I would tend to agree that transmitting in SSB brings benefit, especially for low power broadcasters such as part 15 and pirate broadcasts, and although SSB has a lower fidelity than AM by traditional standards, that is because of a bandwidth restriction, rather than the inherent limitations of the mode itself.  If one were to use a 10 or 15 KHz audio signal to drive an SSB transmitter(without a narrowband filter of its own), the audio quality would be equal to or greater than an AM transmitter. the only 2 problems with this are as follows;
1. the average SSB receiver has a narrowband filter, which will limit the audio quality regardless of the transmitter.

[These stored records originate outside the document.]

-- ==== Sys2Proof/Machine/Autocorr.lean ====
section
/-! DEFINITION. The autocorrelation commands `ACORR` and `ACORRV` (41_autocorrelation.md, rules R140 to
R155). Sums are exact integers; that they fit the 64-bit accumulator is rule R146. -/

namespace Sys2Proof.Machine

open Sys2Proof

/-- An accumulator that starts at `total` and adds `f 0`, `f 1`, ..., `f (n-1)` in turn (R142, R151). -/
def accumulate (total : Int) (f : Nat → Int) : Nat → Int
  | 0 => total
  | n + 1 => accumulate total f n + f n

/-- One term of lag `k` (R143). -/
def lagTerm (x : Nat → Int) (k j : Nat) : Int := x j * x (j + k)

/-- `prod_k`, the sum of the `N - k` terms of lag `k` in scalar order (R142, R143). -/
def lagSum (x : Nat → Int) (n k : Nat) : Int := accumulate 0 (lagTerm x k) (n - k)

/-- The sum of group `g` of `lanes` products (R151). -/
def groupSum (lanes : Nat) (x : Nat → Int) (k g : Nat) : Int :=
  accumulate 0 (fun l => lagTerm x k (g * lanes + l)) lanes

/-- `vsum(k)`: whole groups into a running total, then the scalar tail (R151). -/
def groupedLagSum (lanes : Nat) (x : Nat → Int) (n k : Nat) : Int :=
  let terms := n - k
  let groups := terms / lanes
  let total := accumulate 0 (groupSum lanes x k) groups
  accumulate total (fun j => lagTerm x k (groups * lanes + j)) (terms - groups * lanes)

/-- The preconditions of both commands, in their order (R141, R213). -/
def acorrViolated (cfg : Config) (n order : Nat) : Option ErrorCode :=
  if n % 4 ≠ 0 ∨ n < 8 ∨ cfg.nmax < n then some .len
  else if n ≤ order ∨ cfg.ordmax < order then some .order
  else none

/-- Steps 2 to 5 on the sums `prod 0 .. prod order`: one shared scale from lag 0 (R144, R145, R155),
`RMEM[0 .. order]`, `SCALE` and `OUTLEN` (R149). -/
def State.storeCoefficients (s : State) (prod : Nat → Int) (order : Nat) : State :=
  let scale := scaleOf (prod 0)
  { s with
    mem := Memory.storeWords s.mem (rmemAddr 0)
      ((List.range (order + 1)).map fun k => pattern32 (asr (prod k) scale))
    scale := pattern32 scale
    outlen := BitVec.ofNat 32 (order + 1) }

/-- `ACORR n, order` (R140). -/
def execAcorr (n order : Nat) (s : State) : Host.Outcome State Fault Refusal :=
  s.command (encode (.acorr n order)) (acorrViolated s.cfg n order) fun s =>
    s.storeCoefficients (lagSum s.sample n) order

/-- The checks of `ACORRV`: the vector path must exist, then those of `ACORR` (R101, R150). -/
def acorrvViolated (cfg : Config) (n order : Nat) : Option ErrorCode :=
  if cfg.lanes = 1 then some .illegal else acorrViolated cfg n order

/-- `ACORRV n, order` (R150). -/
def execAcorrv (n order : Nat) (s : State) : Host.Outcome State Fault Refusal :=
  s.command (encode (.acorrv n order)) (acorrvViolated s.cfg n order) fun s =>
    s.storeCoefficients (groupedLagSum s.cfg.lanes s.sample n) order

end Sys2Proof.Machine
end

2. the signal must remain very well tuned for the receiver to demodulate the audio properly.

In the modern age, with fancy SDR receivers and PLL or DDS transmitters than can be locked to an accurate frequency reference (WWV/GPS/OCXO/RubidiumTO) these problems are easily dealt with, and the savings of 66% of your power not used for the carrier, and another 17 not used for the other sideband, it may be the right choice in SOME situations.

(P.S. I love AM as much as the next guy, just saying its not the only right way)
and i agree with you but this is also the reason why i tend to keep the band pass audio on my TX at 5Khz since most receivers band pass filter (excluding SDR's) are generally fixed at 5-6Khz anyway.
even with 10Khz band pass audio, to effectively hear 8-10Khz requires the transmission to be received stronger than it would be at 5Khz so its pretty much useless for low power transmissions that are being received with less than an S9.